** LISTED RECORDS follows **

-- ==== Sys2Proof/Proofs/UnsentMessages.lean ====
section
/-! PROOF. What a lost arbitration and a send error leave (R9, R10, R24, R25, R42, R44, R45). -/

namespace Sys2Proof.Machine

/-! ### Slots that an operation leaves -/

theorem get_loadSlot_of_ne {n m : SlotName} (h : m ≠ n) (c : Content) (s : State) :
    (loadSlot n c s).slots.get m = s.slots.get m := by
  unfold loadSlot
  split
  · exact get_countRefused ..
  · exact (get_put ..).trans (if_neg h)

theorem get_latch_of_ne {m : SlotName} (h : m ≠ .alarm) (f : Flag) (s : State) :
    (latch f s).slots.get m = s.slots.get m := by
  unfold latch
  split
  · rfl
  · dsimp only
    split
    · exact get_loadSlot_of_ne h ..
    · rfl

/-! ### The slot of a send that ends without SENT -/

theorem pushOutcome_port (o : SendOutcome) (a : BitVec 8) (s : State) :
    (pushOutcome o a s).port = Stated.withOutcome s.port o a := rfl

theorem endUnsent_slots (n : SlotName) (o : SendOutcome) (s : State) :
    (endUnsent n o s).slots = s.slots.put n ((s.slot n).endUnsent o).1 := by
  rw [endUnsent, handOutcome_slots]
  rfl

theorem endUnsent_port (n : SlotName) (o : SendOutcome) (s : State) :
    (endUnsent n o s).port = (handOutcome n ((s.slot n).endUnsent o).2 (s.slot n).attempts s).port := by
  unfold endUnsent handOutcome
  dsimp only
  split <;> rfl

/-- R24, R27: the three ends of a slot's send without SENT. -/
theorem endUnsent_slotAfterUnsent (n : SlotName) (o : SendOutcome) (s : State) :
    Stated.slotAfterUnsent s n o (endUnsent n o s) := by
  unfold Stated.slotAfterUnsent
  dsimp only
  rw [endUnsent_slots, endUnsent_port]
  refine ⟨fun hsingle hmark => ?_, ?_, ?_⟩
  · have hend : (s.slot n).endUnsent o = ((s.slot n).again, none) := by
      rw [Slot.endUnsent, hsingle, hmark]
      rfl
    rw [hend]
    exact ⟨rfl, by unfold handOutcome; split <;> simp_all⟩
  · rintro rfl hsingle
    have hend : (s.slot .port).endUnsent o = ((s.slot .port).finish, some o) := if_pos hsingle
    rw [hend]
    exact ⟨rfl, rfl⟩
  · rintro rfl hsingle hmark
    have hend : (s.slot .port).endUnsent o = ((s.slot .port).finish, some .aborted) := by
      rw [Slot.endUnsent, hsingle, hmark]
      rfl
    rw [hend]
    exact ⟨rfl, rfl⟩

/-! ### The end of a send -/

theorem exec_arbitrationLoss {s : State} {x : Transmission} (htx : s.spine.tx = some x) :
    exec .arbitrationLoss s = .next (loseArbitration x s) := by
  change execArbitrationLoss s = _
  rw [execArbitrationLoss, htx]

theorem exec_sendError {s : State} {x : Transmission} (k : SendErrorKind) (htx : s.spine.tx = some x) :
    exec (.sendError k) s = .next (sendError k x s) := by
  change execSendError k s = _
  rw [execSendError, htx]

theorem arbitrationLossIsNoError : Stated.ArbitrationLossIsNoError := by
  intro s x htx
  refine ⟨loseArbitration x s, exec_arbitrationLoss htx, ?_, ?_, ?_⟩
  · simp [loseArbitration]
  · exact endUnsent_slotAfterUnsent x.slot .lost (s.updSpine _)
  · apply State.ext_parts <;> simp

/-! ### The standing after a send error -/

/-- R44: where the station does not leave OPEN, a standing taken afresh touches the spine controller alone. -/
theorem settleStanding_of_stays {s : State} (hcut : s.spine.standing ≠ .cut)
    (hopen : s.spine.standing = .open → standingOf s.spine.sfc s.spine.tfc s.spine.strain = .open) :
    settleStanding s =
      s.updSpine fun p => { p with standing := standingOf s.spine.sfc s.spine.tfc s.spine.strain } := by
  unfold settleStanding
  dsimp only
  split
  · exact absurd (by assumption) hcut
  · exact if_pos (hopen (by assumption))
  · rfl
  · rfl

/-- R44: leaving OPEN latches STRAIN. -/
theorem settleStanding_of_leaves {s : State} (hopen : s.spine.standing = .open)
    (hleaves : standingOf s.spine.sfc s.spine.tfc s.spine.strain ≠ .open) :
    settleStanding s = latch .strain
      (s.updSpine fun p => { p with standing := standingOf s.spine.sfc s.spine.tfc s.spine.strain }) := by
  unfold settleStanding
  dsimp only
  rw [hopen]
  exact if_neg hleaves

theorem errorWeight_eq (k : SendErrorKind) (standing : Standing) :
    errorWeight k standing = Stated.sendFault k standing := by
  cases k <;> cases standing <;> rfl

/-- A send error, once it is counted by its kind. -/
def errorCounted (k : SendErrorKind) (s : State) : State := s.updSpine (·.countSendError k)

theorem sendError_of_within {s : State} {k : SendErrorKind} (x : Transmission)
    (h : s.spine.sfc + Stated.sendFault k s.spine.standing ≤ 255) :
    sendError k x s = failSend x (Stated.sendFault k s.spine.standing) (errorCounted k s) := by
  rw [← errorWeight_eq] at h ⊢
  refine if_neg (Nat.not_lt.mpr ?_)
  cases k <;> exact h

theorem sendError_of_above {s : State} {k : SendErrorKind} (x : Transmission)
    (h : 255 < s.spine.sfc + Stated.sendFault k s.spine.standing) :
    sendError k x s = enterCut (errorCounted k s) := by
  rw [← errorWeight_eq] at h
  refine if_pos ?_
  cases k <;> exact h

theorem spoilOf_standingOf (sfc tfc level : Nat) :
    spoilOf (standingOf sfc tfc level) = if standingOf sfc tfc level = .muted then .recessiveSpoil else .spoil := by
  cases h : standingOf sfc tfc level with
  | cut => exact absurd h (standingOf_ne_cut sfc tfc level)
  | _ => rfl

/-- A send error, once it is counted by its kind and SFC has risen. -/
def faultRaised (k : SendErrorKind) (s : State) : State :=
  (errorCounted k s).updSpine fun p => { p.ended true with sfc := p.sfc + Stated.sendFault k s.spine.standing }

** End of LISTED RECORDS **
** LISTED RECORDS follows **

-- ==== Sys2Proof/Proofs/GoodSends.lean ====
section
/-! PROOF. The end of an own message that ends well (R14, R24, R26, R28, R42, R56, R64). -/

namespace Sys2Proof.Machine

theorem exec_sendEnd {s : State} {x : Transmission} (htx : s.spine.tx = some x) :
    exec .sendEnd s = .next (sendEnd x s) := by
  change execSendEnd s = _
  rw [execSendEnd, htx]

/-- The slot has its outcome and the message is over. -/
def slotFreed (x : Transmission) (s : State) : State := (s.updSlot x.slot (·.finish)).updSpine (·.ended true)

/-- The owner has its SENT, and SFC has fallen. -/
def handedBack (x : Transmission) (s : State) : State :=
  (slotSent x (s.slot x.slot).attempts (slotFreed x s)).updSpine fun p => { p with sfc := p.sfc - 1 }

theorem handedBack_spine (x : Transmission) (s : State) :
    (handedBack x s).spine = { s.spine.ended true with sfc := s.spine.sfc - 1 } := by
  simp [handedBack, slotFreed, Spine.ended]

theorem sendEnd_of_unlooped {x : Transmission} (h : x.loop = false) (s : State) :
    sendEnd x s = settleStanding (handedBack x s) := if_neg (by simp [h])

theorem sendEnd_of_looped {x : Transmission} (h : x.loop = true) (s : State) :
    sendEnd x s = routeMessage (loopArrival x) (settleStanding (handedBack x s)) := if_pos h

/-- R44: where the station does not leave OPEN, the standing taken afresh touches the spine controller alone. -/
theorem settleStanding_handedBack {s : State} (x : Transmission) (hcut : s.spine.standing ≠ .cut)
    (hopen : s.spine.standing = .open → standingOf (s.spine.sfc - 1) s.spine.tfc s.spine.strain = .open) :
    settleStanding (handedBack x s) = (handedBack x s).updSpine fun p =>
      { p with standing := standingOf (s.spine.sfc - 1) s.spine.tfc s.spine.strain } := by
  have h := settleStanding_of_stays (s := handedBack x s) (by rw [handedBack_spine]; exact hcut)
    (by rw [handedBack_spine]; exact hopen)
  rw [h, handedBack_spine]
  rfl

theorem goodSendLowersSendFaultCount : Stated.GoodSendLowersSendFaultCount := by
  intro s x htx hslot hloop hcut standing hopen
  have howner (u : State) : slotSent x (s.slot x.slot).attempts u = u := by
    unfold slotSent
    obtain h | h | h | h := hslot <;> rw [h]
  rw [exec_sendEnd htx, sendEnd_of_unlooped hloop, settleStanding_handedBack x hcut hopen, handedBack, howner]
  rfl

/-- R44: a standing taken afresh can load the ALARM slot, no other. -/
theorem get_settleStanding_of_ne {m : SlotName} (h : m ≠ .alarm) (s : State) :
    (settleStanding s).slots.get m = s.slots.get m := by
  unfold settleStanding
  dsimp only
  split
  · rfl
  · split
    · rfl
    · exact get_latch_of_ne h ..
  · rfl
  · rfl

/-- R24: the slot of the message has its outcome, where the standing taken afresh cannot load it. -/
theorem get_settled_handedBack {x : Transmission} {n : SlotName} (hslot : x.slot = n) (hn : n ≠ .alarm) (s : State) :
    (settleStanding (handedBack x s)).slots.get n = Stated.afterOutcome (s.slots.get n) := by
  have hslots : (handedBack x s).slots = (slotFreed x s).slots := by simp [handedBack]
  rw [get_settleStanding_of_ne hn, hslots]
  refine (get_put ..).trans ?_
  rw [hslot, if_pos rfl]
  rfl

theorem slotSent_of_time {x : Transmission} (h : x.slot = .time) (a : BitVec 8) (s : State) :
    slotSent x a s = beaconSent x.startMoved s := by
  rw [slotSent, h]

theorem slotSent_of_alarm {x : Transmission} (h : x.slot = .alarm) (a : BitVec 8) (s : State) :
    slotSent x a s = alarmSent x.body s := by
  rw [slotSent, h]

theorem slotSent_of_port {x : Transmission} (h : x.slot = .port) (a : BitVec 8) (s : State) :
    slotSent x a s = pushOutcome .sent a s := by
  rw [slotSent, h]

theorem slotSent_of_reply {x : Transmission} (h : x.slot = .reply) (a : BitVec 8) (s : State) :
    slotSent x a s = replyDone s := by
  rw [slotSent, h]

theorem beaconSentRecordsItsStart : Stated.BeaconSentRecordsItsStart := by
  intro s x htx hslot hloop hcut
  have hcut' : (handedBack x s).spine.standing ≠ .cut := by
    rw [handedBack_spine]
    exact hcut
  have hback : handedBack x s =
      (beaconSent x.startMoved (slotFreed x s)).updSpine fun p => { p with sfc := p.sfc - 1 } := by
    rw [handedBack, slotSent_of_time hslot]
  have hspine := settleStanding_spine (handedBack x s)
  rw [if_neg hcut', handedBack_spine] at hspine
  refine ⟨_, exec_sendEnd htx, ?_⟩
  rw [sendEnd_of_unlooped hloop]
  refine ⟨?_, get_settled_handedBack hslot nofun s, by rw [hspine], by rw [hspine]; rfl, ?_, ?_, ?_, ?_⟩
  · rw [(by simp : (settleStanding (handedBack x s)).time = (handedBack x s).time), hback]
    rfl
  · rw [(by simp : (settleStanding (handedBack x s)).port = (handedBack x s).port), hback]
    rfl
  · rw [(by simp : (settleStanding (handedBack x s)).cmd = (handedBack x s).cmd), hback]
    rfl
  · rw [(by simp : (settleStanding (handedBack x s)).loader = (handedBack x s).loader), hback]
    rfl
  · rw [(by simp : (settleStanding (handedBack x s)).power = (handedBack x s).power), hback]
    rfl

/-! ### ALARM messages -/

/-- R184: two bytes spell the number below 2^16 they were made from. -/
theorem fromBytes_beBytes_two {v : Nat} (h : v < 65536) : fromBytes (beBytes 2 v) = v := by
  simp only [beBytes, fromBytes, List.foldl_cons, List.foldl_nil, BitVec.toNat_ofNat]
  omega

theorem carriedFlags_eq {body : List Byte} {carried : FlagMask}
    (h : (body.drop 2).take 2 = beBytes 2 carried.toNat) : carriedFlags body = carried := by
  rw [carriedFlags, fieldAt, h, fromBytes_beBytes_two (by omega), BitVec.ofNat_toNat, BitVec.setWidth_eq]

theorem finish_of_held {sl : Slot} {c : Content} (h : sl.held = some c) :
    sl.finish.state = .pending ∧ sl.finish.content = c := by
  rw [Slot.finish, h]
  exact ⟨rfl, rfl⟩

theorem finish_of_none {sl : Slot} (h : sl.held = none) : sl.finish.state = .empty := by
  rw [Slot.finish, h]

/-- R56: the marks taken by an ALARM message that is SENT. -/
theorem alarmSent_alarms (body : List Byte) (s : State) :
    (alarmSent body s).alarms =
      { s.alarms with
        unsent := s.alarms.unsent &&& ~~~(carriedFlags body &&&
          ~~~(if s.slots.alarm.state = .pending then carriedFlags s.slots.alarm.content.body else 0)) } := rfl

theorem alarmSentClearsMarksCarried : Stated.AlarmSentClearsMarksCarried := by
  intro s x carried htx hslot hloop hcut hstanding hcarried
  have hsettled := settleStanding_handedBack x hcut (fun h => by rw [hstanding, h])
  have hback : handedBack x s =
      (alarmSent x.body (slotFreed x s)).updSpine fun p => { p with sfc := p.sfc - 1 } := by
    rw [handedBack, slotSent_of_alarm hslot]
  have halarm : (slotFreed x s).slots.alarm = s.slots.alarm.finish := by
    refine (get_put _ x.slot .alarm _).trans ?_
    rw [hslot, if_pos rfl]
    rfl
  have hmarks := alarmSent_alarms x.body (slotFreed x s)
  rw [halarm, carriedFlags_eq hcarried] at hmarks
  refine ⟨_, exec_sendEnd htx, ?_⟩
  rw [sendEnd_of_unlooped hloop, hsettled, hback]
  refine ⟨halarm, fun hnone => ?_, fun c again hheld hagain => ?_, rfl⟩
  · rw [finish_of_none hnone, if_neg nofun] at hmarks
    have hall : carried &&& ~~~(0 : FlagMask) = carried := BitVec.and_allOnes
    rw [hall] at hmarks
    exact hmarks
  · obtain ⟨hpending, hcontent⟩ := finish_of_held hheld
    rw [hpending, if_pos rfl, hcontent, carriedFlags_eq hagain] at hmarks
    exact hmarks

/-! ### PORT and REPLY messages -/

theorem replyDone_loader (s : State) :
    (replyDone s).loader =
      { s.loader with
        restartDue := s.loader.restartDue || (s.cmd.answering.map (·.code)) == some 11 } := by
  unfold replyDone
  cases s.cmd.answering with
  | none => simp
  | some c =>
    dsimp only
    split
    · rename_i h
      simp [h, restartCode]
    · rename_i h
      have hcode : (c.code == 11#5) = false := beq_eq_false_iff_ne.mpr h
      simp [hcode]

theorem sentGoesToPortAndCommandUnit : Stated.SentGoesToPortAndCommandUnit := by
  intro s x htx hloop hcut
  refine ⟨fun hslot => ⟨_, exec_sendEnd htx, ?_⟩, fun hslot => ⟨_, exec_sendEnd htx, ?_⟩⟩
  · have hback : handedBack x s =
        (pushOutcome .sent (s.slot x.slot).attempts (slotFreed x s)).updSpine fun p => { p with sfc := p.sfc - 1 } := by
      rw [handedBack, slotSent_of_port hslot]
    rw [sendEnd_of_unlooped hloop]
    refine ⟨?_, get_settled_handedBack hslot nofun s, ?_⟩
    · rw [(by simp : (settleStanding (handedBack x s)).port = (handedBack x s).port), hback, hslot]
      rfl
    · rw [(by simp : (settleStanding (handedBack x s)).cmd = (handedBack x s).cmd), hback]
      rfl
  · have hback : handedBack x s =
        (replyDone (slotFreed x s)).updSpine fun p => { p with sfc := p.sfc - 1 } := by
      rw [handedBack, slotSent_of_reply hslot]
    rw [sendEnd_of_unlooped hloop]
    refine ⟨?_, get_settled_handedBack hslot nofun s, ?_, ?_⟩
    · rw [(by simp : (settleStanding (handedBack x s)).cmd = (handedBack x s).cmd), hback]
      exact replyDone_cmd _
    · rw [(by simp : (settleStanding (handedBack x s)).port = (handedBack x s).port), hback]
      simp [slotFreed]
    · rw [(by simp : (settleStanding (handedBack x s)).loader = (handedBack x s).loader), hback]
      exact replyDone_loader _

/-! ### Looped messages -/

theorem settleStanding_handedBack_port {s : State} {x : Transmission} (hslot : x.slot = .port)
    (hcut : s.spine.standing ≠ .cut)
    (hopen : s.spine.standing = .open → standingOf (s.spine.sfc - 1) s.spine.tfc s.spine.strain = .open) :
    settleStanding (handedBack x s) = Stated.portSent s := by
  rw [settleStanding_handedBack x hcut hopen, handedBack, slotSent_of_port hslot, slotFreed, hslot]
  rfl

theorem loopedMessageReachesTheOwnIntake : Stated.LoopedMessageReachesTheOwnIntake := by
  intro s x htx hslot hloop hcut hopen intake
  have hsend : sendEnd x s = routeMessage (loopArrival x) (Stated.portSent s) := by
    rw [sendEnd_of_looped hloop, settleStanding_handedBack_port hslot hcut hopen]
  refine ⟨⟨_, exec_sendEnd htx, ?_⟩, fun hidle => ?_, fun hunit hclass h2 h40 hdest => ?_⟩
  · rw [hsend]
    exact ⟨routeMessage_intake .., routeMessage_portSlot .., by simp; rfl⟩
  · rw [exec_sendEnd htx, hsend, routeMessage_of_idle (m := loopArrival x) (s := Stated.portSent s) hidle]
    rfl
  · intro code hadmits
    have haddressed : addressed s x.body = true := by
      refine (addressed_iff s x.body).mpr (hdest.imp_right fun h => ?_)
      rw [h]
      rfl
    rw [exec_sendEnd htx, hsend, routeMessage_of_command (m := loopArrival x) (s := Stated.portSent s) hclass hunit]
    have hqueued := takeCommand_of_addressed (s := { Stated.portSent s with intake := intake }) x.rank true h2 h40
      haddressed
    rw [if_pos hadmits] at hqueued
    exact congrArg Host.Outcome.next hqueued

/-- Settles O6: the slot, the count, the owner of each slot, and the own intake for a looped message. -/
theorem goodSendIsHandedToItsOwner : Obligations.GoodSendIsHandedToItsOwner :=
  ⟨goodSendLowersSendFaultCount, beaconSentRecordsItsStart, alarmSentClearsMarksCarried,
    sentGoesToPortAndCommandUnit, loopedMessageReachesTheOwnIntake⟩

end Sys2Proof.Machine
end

** End of LISTED RECORDS **
** LISTED RECORDS follows **

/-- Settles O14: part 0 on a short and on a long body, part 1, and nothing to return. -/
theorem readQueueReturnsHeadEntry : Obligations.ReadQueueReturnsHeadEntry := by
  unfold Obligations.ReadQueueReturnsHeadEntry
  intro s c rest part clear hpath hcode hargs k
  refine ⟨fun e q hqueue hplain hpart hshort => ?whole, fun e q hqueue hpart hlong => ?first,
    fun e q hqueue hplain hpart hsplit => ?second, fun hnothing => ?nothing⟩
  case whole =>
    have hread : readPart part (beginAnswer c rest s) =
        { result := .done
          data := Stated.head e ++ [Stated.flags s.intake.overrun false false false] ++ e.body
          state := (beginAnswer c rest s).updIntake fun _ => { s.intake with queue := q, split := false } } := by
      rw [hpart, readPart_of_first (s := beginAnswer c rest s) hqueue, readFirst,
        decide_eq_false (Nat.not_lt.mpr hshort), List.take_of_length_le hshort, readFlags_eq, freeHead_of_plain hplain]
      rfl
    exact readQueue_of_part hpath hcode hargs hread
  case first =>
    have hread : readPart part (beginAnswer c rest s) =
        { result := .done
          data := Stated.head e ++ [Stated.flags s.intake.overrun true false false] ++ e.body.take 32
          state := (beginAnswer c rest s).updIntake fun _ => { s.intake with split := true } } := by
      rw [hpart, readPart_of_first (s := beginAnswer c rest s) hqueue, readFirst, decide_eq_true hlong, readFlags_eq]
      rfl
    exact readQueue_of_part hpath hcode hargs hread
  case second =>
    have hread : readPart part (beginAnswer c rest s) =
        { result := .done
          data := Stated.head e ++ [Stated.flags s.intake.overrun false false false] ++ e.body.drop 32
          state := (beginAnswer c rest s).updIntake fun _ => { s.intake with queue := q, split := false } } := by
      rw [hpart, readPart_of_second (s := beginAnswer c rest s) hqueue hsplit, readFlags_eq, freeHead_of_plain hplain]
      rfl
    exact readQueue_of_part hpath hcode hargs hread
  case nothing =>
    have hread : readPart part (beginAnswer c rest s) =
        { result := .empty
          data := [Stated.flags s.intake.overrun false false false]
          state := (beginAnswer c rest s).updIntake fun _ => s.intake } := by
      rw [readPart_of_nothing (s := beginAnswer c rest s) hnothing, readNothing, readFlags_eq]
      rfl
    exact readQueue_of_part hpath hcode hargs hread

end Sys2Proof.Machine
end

** End of LISTED RECORDS **

Each line above from the one with "(alarmSent body s).alarms" up to and including the one with "(alarmSent x.body (slotFreed" must be set down exactly, and no line outside that span may appear.

RESULT BELOW:
    (alarmSent body s).alarms =
      { s.alarms with
        unsent := s.alarms.unsent &&& ~~~(carriedFlags body &&&
          ~~~(if s.slots.alarm.state = .pending then carriedFlags s.slots.alarm.content.body else 0)) } := rfl

theorem alarmSentClearsMarksCarried : Stated.AlarmSentClearsMarksCarried := by
  intro s x carried htx hslot hloop hcut hstanding hcarried
  have hsettled := settleStanding_handedBack x hcut (fun h => by rw [hstanding, h])
  have hback : handedBack x s =
      (alarmSent x.body (slotFreed x s)).updSpine fun p => { p with sfc := p.sfc - 1 } := by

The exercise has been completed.